ПОДЕЛИТЬСЯ | ПЕЧАТЬ | ЭЛ. АДРЕС

Как и многих людей, меня часто спрашивают, сколько детей росло в моей семье и какое место занимал я. Когда я отвечаю, что «я вырос в середине пяти лет», я часто получаю добродушные насмешки о том, какой я, должно быть, была — выбирайте сами — самой трудной, запутанной или непрактичной из детей моих родителей. На что я всегда отвечаю: «Нет. На самом деле, мне больше всего повезло в группе, потому что мой почти забытый статус позволял мне наблюдать за функционированием нашей семейной ячейки с места относительного расстояния и спокойствия, и мне нравится думать, что этот опыт сослужил мне хорошую службу в жизни». 

Если наличие большей автономии и пространства для размышлений было лучшей частью пребывания в центре банды, то отсутствие фиксированного «племени внутри племени», вероятно, было наименьшим. Быть в центре тесно сплоченной группы означало быть не одним из «больших детей» и не одним из «маленьких детей», а скорее тем, кто в более массовых формах воспитания детей, характерных для 1960-х годов, может оказаться в том или ином лагере по прихоти родителей. 

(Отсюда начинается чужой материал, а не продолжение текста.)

-- ==== Sys2Proof/Machine/MemoryAccess.lean ====
section
/-! DEFINITION. The memory access instructions (44_memory_access.md). -/

namespace Sys2Proof.Machine

/-- LOADI: the architectural fault if `B ≥ memsize`, before any access; else `A <- toWord(mem[B])`
(44_memory_access.md R94). -/
def execLoadi (s : State) : Result :=
  if indexedInRange s then memRead s (indexedAddress s) fun b => .next (s.setA (byteToWord s.cfg b))
  else .next (raiseFault s)

/-- SAVEI: the architectural fault if `B ≥ memsize`; else `mem[B] <- toByte(A)` (44_memory_access.md R95;
92_eei_decisions.md D4). -/
def execSavei (s : State) : Result :=
  if indexedInRange s then memWrite s (indexedAddress s) (toByte s.regA) else .next (raiseFault s)

/-- LOAD: `A <- toWord(mem[opnd])` (44_memory_access.md R96). -/
def execLoad (addr : Byte) (s : State) : Result :=
  memRead s (absoluteAddress addr) fun b => .next (s.setA (byteToWord s.cfg b))

/-- SAVE: `mem[opnd] <- toByte(A)` (44_memory_access.md R97). -/
def execSave (addr : Byte) (s : State) : Result := memWrite s (absoluteAddress addr) (toByte s.regA)

end Sys2Proof.Machine
end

Хотя нам не нравится думать о них таким образом, семьи, помимо многих других положительных вещей, также являются системами власти. И, как и большинство систем власти, они полагаются, как напоминает нам в своем замечательном автобиографическом романе итальянская писательница Наталья Гинзбург. Лексикон семьи (Семейные поговорки), в значительной степени на развертывании языка и повторяющихся риторических моделей, словесных обычаев, которые по очевидным причинам в подавляющем большинстве случаев передаются от родителей к детям. 

Я думаю, это было из-за желания смягчить бытующее иногда чувство зависимости от родительского каприза, а также из-за необходимости в любой момент приспособиться к различным семейным субкультурам и их разным лексиконам, что я рано стал высоко настроен на реальность и силу словесных кодов, любопытство, которое мне посчастливилось превратить в призвание на всю жизнь. 

Что нужно, как в моем случае, чтобы во взрослом возрасте войти в ряд других национальных культурных систем и получить что-то близкое к родному пониманию их внутренней динамики?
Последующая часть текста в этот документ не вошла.